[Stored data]
/-- Unit move pending into or out of a slice (Table 14.1). -/
def Hub.movePending (h : Hub) (s : Nat) : Bool := h.slc.moves.any fun m => m.2 == s || h.unitSlice m.1 == s

/-- Calendar time at a tick (R133, R135). -/
def Hub.calendar (h : Hub) (t : Nat) : Nat := if h.cal.valid then (t + h.cal.offset) % 2 ^ 64 else 0

/-- The selected context, station or slice of a master. -/
def Hub.sel (h : Hub) (off : Nat) (m : Master) : Nat := h.rwGet 0 off m.idx

/-- The latest slots of the two rings (R378). -/
def Er.ghead (e : Er) : Nat := (e.gcount + 7679) % 7680
def Er.ahead (e : Er) : Nat := 7680 + (e.acount + 511) % 512

/-- Attribution entries of a slice. -/
def Hub.attUsed (h : Hub) (s : Nat) : Nat := (h.cnt.att.filter fun e => e.2.slice == s).length

/-- A word of the MSI-X table; a vector-control word resets to 1 (R480). -/
def Irq.word (q : Irq) (i : Nat) : Nat := SMap.get (if i % 4 = 3 then 1 else 0) q.table i

/-! ## Reservations (R215) -/

/-- The block of a request. -/
def Hub.reqBlock (h : Hub) (q : Nat × Nat) : Option Block := (h.getStn q.1).peck.blocks.find? fun b => b.seq == q.2

/-- Where an extent of `len` bytes goes: past a filler if it would cross the ring's end (R215). -/
def Ring.place (r : Ring) (len : Nat) : Nat :=
  if r.size ≠ 0 ∧ r.size < r.wr % r.size + len then r.wr + (r.size - r.wr % r.size) else r.wr

/-- The extent fits in stop mode (R215). -/
def Ring.fits (r : Ring) (len : Nat) : Bool := decide (r.place len + len ≤ r.rd + r.size)

/-- A request whose ring has room, or is disabled. -/
def Hub.grantable (h : Hub) (b : Block) : Bool :=
  let r := SMap.get {} h.trc.ring b.slice
  !r.on || b.flush || bit (h.act 0 (0x82000 + 0x20 * b.slice)) 30 || r.fits b.len

/-- The bucket of a block whose ring is enabled holds fewer tokens than the block takes. -/
def Hub.lacksTokens (h : Hub) (b : Block) : Bool :=
  (SMap.get {} h.trc.ring b.slice).on && decide ((if b.flush then h.trc.flushTokens else h.trc.tokens) < b.len)

/-- Reservation requests that wait for tokens (R219): their ring has room, their bucket does not hold their tokens. -/
def Hub.tokenWaits (h : Hub) : Nat :=
  (h.trc.queue.filter fun q => match h.reqBlock q with | some b => h.grantable b && h.lacksTokens b | none => false).length

/-! ## The hub blocks -/

/-- Value of a register of the HUB_ and TIM_ blocks. -/
def hubView (h : Hub) (m : Master) (f : Fam) (i : Nat) : Nat :=
  match f with
  | .hubId => 0xC1080003
  | .hubEpoch => h.clk.epoch
  | .hubCommitStatus =>
    let c := SMap.get {} h.chain.stat m.idx
    at_ (b2n c.pending) 31 + at_ (c.excluded % 2048) 16 + c.status
  | .hubCommitEpoch => (SMap.get {} h.chain.stat m.idx).epoch % 2 ^ 32
  | .hubChainStatus => 0xFFFFFFFF - h.chain.ringBad
  | .hubClkStatus => at_ (b2n h.clk.pllLoss) 1 + b2n h.clk.fallback
  | .hubStnSel => h.sel 0x38 m
  | .hubStnState =>
    let s := h.sel 0x38 m
    if stnOk s then
      let l := h.getLink s
      at_ (Nat.min 255 l.errFlits) 8 + at_ (Nat.min 3 l.missed) 4 + l.bypass.code
    else 0
  | .hubChwin => (SMap.get {} h.chain.win m.idx).sel
  | .hubChwinStatus =>
    let w := SMap.get {} h.chain.win m.idx
    at_ (b2n w.held) 31 + at_ (h.rcVal 0x44 m.idx 30) 30 + w.status
  | .hubPkg => at_ (b2n h.boot.pkgValid) 31 + h.boot.pkg % 1024
  | .hubBootStatus => at_ h.boot.phase 28 + at_ (h.boot.section_ % 256) 16 + h.boot.status
  | .hubAszStatus =>
    let o := match h.ldr.owner with | some .host => 1 | some .span => 2 | _ => 0
    at_ (b2n h.ldr.owner.isSome) 31 + at_ o 29 + at_ h.ldr.mode 27 + at_ h.ldr.st.code 24 + at_ (h.ldr.section_ % 256) 16 + h.ldr.status
  | .hubAszCount => h.ldr.count % 2 ^ 32
  | .hubAszResult => SMap.get 0 h.ldr.result m.idx
  | .hubDieId => if h.boot.identity then leAt h.boot.dieId (4 * i) 4 else 0
  | .hubRestartStatus =>
    at_ h.rst.st 30 + at_ h.rst.cause 27 + at_ (Nat.min 3 h.rst.mismatches) 24 + at_ (Nat.min 255 h.rst.restarts) 16 + h.rst.status
  | .hubWdogStatus => at_ (b2n h.wdog.expired) 31 + Nat.min 0xFFFF (h.wdog.silent / 1000000)
  | .hubFirkinKeep => b2n h.boot.kept
  | .hubScanStatus => at_ (b2n h.hang.scan.isSome) 31 + at_ (h.rcVal 0x114 0 30) 30 + h.hang.overCount
  | .hubScanSeq => h.hang.scans % 2 ^ 32
  | .hubVerdict => match h.verdicts with | (c, s) :: _ => 2 ^ 31 + at_ s 18 + c | [] => 0
  | .hubVerdictStat => at_ (h.rcVal 0x124 0 16) 16 + h.hang.fifo.length
  | .hubCtxSel => h.sel 0x130 m
  | .hubCtxState =>
    let c := h.getCtx (h.sel 0x130 m)
    at_ c.st.code 30 + at_ c.slice 24 + at_ (b2n c.reported) 23 + c.idle
  | .hubCtxProgress => (h.getCtx (h.sel 0x130 m)).progress
  | .hubWfgStatus => h.hang.wfgStatus
  | .hubWfgCut => h.hang.wfgCut
  | .hubWfgEdges => h.hang.wfgEdges
  | .hubIrqStatus => h.irq.status
  | .hubIrqEn => h.irq.en
  | .hubIrqTunlow => h.rwGet 0x40 0x208 0
  | .hubHostDbStat => at_ (h.rcVal 0x214 0 16) 16 + h.db.fifo.length
  | .hubHostDbPop => h.db.fifo.headD 0
  | .hubFwDbCode => h.db.fwCode
  | .hubMbxStatus =>
    let x := SMap.get {} h.mbx m.idx
    at_ (b2n x.busy) 31 + at_ (b2n x.ready) 30 + x.status
  | .hubMbxRlen => (SMap.get {} h.mbx m.idx).resp.length % 65536
  | .hubMbxRdata => let x := SMap.get {} h.mbx m.idx; leAt x.resp x.pos 4
  | .hubEccCnt => at_ (h.rcVal (0x300 + 4 * i) 0 16) 16 + h.rcVal (0x300 + 4 * i) 0 0
  | .hubEccLast => at_ (b2n h.ecc.valid) 31 + at_ h.ecc.store 28 + h.ecc.station
  | .hubEccWord => h.ecc.word % 2 ^ 32
  | .hubRail => at_ (b2n h.rail.collapsed) 31 + at_ (b2n h.rail.low.isNone) 30
  | .hubRailTick => h.rail.tick
  | .msixTable => h.irq.word i
  | .msixPba => if i = 0 then h.irq.pba else 0
  | .timNow => h.now
  | .timCalNow => h.calendar h.now
  | .timCalStatus => at_ (b2n h.cal.valid) 31 + at_ (b2n h.cal.pending) 30 + h.cal.status
  | .timCalGen => h.cal.gen
  | .timCalOffset => h.cal.offset
  | .timFallbackTick => h.clk.fbTick
  | .timSkewStatus => at_ (h.rcVal 0x1003C 0 20) 20 + at_ (h.rcVal 0x1003C 0 16) 16 + h.cal.lastSkew
  | _ => 0

/-- Value of a register of the SEC_, CUT_, DMP_ and CE_ blocks. -/
def midView (h : Hub) (m : Master) (f : Fam) (i : Nat) : Nat :=
  match f with
  | .secStatus =>
    if m = .pair then 0
    else
      let s := h.getSecM m
      if h.role m = 0 then 0 else 2 ^ 31 + at_ (h.role m) 29 + Nat.min 0x1FFFF ((s.leaseEnd - h.sec.lease) / 1000000000)
  | .secCmdStatus => let s := h.getSecM m; at_ (b2n s.check.isSome) 31 + at_ s.reason 16 + s.status
  | .secNonce => leAt (h.getSecM m).nonce (4 * i) 4
  | .secSliceSel => h.sel 0x20020 m
  | .secSliceState =>
    let k := h.getKeys (h.sel 0x20020 m)
    at_ (b2n (!k.owner.isEmpty)) 31 + at_ (b2n (!k.token.isEmpty)) 30 + at_ (b2n k.rekey) 29 + at_ (Nat.min 255 k.opens) 16
      + k.cur.gen % 65536
  | .secSliceKeyid => (h.getKeys (h.sel 0x20020 m)).cur.keyId
  | .secSliceEpub => leAt (h.getKeys (h.sel 0x20020 m)).cur.epub (4 * i) 4
  | .secKeyout => SMap.get 0 (h.keyoutShown m) i
  | .cutStatus =>
    let c := SMap.get {} h.cut.m m.idx
    let st : CutSt := match h.cut.byId c.cut with | some r => if c.cut = 0 then .idle else r.st | none => .idle
    at_ (b2n (st == .scheduled || st == .stopping)) 31 + at_ st.code 28 + c.status
  | .cutId => (SMap.get {} h.cut.m m.idx).id
  | .cutResult0 => at_ h.cut.clean 16 + h.cut.forced
  | .cutResult1 => at_ (b2n h.cut.overflow) 31 + at_ h.cut.unobserved 16 + h.cut.unreported
  | .cutExcl => h.cut.excl
  | .cutDone => h.cut.done
  | .cutBench => at_ (b2n h.cut.benchEn) 31 + at_ (b2n h.cut.bench) 30 + h.cut.benchStatus
  | .cutXresult => at_ (h.cut.reported % 2048) 16 + h.cut.late % 2048
  | .cutDstate => match h.cut.dieCut with | some r => at_ r.st.code 29 + cutSerial r.id | none => 0
  | .cutSstate =>
    match h.cut.ofSlice i with | some r => at_ (r.stOf i).code 29 + at_ (b2n r.die) 28 + cutSerial r.id | none => 0
  | .dmpStatus =>
    at_ (b2n (h.dmp.st != .idle || h.dmp.next.isSome)) 31 + at_ h.dmp.st.code 28 + (SMap.get {} h.dmp.m m.idx).status
  | .dmpObj => (SMap.get {} h.dmp.m m.idx).object
  | .dmpProg => h.dmp.prog
  | .dmpTunBase => h.boot.tunBase
  | .dmpTunSize => h.boot.tunSize
  | .dmpTunWr => h.dmp.wr
  | .dmpTunDone => h.dmp.done
  | .dmpTunRd => h.dmp.rd
  | .dmpTunStat => at_ (b2n (h.dmp.w.any fun w => w.2.st == .partial_)) 31 + Nat.min 16 h.dmp.fires.length
  | .dmpWStat => let w := SMap.get {} h.dmp.w i; at_ w.st.code 29 + w.status
  | .dmpWFired => at_ (h.rcVal (0x4202C + 0x40 * i) 0 16) 16 + Nat.min 0xFFFF (SMap.get {} h.dmp.w i).fired
  | .dmpWDone => (SMap.get {} h.dmp.w i).done
  | .dmpWObj => (SMap.get {} h.dmp.w i).object
  | .ceState =>
    let b := SMap.get {} h.ce.bank i
    at_ (b2n b.busy) 31 + at_ (b2n b.owner.isSome) 30 + at_ (b2n b.decode) 29 + b.block % 65536
  | .ceIn => (SMap.get {} h.ce.bank i).in_
  | .ceOut => (SMap.get {} h.ce.bank i).out
  | .ceBlocks => (SMap.get {} h.ce.bank i).blocks % 2 ^ 32
  | .ceRaw => at_ (h.rcVal (0x5001C + 0x4000 * i) 0 16) 16 + h.rcVal (0x5001C + 0x4000 * i) 0 0
  | .ceVfailLast =>
    let b := SMap.get {} h.ce.bank i
    at_ (b2n b.vfailValid) 31 + at_ (b2n b.vfailOwner) 30 + b.vfailBlock % 65536
  | .ceVfailTick => (SMap.get {} h.ce.bank i).vfailTick
  | .ceJobStatus => let j := SMap.get {} h.ce.job (i * 4 + m.idx); at_ (b2n j.busy) 31 + j.status
  | .ceJobIn => (SMap.get {} h.ce.job (i * 4 + m.idx)).in_ % 2 ^ 32
  | .ceJobOut => (SMap.get {} h.ce.job (i * 4 + m.idx)).out % 2 ^ 32
  | .ceJobFail => let j := SMap.get {} h.ce.job (i * 4 + m.idx); at_ (b2n j.failValid) 31 + j.fail % 65536
  | _ => 0

/-- Value of a register of the ER_, CNT_, ATT_, TRC_, SPN_, TLM_ and SLC_ blocks. -/
def topView (h : Hub) (m : Master) (f : Fam) (i : Nat) : Nat :=
  match f with
  | .erStatus => at_ (b2n h.er.lost.any) 31 + at_ h.er.fifo.length 16 + h.er.sysq.length
  | .erSeq => (h.er.seq + 2 ^ 32 - b2n (decide (0 < h.er.gcount + h.er.acount))) % 2 ^ 32
  | .erHead =>
    (if h.er.gcount = 0 then 0 else 2 ^ 31 + h.er.ghead) + (if h.er.acount = 0 then 0 else 2 ^ 30 + at_ h.er.ahead 16)
  | .erLost => h.rcVal 0x60010 0 0
  | .erSyslost => h.rcVal 0x60014 0 0
  | .erCursor => (SMap.get {} h.er.cursor m.idx).slot
  | .erCursorStatus =>
    let c := SMap.get {} h.er.cursor m.idx
    at_ (b2n c.held) 31 + at_ (h.rcVal 0x60024 m.idx 30) 30 + at_ c.role 16 + c.status
  | .erFwStatus => at_ (b2n (h.er.fwQueued != 0)) 31 + h.er.fwStatus
  | .erAuditHead => leAt h.er.link (4 * i) 4
  | .erAuditCnt => h.er.acount
  | .erAuditGap => h.er.gapTotal
  | .erSpillWr => h.er.spillWr
  | .erSpillRd => h.er.spillRd
  | .erSpillStat =>
    at_ (b2n h.er.spilling.isSome) 31 + at_ (b2n (decide (h.er.spillWr - h.er.spillRd = 1024))) 30 + (h.er.acount - h.er.spillFirst)
  | .erWin =>
    let c := SMap.get {} h.er.cursor m.idx
    if c.held then
      let b := h.slotBytes c.slot
      leAt (if m = .pair then b else maskRecord b) (4 * i) 4
    else 0
  | .cntStatus => at_ (h.rcVal 0x70004 0 16) 16
  | .cntSeq => h.cnt.seq
  | .cntRingWr => (SMap.get {} h.cnt.ring i).wr
  | .cntRingRd => (SMap.get {} h.cnt.ring i).rd
  | .cntRingStat =>
    at_ (h.rcVal (0x7101C + 0x20 * i) 0 31) 31 + at_ (h.rcVal (0x7101C + 0x20 * i) 0 30) 30 + (SMap.get {} h.cnt.ring i).status
  | .attStatus => at_ (b2n (decide (h.cnt.att.length = 262144))) 31 + h.cnt.att.length
  | .attSused => h.attUsed i
  | .attSovf => (SMap.get {} h.cnt.bucket i).overflow
  | .trcTrgCount => h.rcVal 0x80008 0 0
  | .trcTrgLast => match h.trc.last with | some t => at_ t.cond 16 + t.unit | none => 0
  | .trcDrainStat => at_ (Nat.min 0xFFFF h.tokenWaits) 16 + h.rcVal 0x80014 0 0
  | .trcRingWr => (SMap.get {} h.trc.ring i).wr
  | .trcRingRd => (SMap.get {} h.trc.ring i).rd
  | .trcRingStat =>
    let r := SMap.get {} h.trc.ring i
    at_ (b2n r.waiting) 31 + at_ (h.rcVal (0x8201C + 0x20 * i) 0 30) 30 + r.status
  | .spnStatus =>
    at_ (b2n h.span.tap) 31 + at_ (b2n (!h.clk.onPll)) 30 + at_ (b2n h.span.bulk.isSome) 29 + at_ (Nat.min 4 (h.span.held.filter fun c => c.refuse == 0).length) 26
      + h.span.status
  | .spnAttn => h.span.attn
  | .spnAttnEn => h.rwGet 0x1FF 0x90008 0
  | .spnMsg => h.span.msg
  | .spnErr =>
    at_ (h.rcVal 0x90014 0 24) 24 + at_ (h.rcVal 0x90014 0 16) 16 + at_ (h.rcVal 0x90014 0 8) 8 + h.rcVal 0x90014 0 0
  | .tlmStatus => let q := SMap.get {} h.tlm.q m.idx; at_ (b2n q.busy) 31 + q.status
  | .tlmRes => SMap.get 0 (SMap.get {} h.tlm.q m.idx).res i
  | .tlmResTick => h.tlm.resTick
  | .tlmAlertStat => at_ (b2n h.tlm.above) 31 + at_ h.tlm.topSensor 24 + h.tlm.topTemp
  | .slcCmdStatus =>
    let b := match h.slc.busy with | some (o, _) => decide (o = m) | none => false
    at_ (b2n b) 31 + (SMap.get {} h.slc.m m.idx).cmdStatus
  | .slcCtxId => let x := SMap.get {} h.slc.m m.idx; at_ (b2n x.ctxValid) 31 + x.ctxId
  | .slcCtxStatus => (SMap.get {} h.slc.m m.idx).ctxStatus
  | .slcExpStatus => (SMap.get {} h.slc.m m.idx).expStatus
  | .slcUse =>
    at_ (h.slc.e.filter fun e => e.2.st != .free).length 25 + (h.ctx.filter fun c => c.2.st != .free).length
  | .slcExpUse => h.slc.exports.length
  | .slcEvents => at_ (h.rcVal 0xB0038 0 16) 16 + h.rcVal 0xB0038 0 0
  | .slcMoveStat => at_ h.slc.moveStatus 16 + h.slc.moves.length
  | .slcHdr =>
    let e := h.getSlice i
    at_ (b2n e.died + 2 * b2n (h.movePending i)) 16 + at_ e.st.code 8 + i
  | .slcEPasid => (h.getSlice i).pasid
  | .slcCreated => (h.getSlice i).created
  | .slcUnits => if (h.getSlice i).st = .free then 0 else (h.sliceUnits i).length
  | .slcCtx => (h.sliceCtxs i).length
  | .slcCounts => at_ (Nat.min 0xFFFF (h.sliceExports i).length) 16 + Nat.min 0xFFFF (h.getSlice i).resets
  | .slcStatus => (h.getSlice i).status
  | .slcReset => (h.getSlice i).reset
  | _ => 0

WORK ITEM → Where a line of the records includes "ahead", copy it.

RESULT BELOW →
def Er.ahead (e : Er) : Nat := 7680 + (e.acount + 511) % 512
    (if h.er.gcount = 0 then 0 else 2 ^ 31 + h.er.ghead) + (if h.er.acount = 0 then 0 else 2 ^ 30 + at_ h.er.ahead 16)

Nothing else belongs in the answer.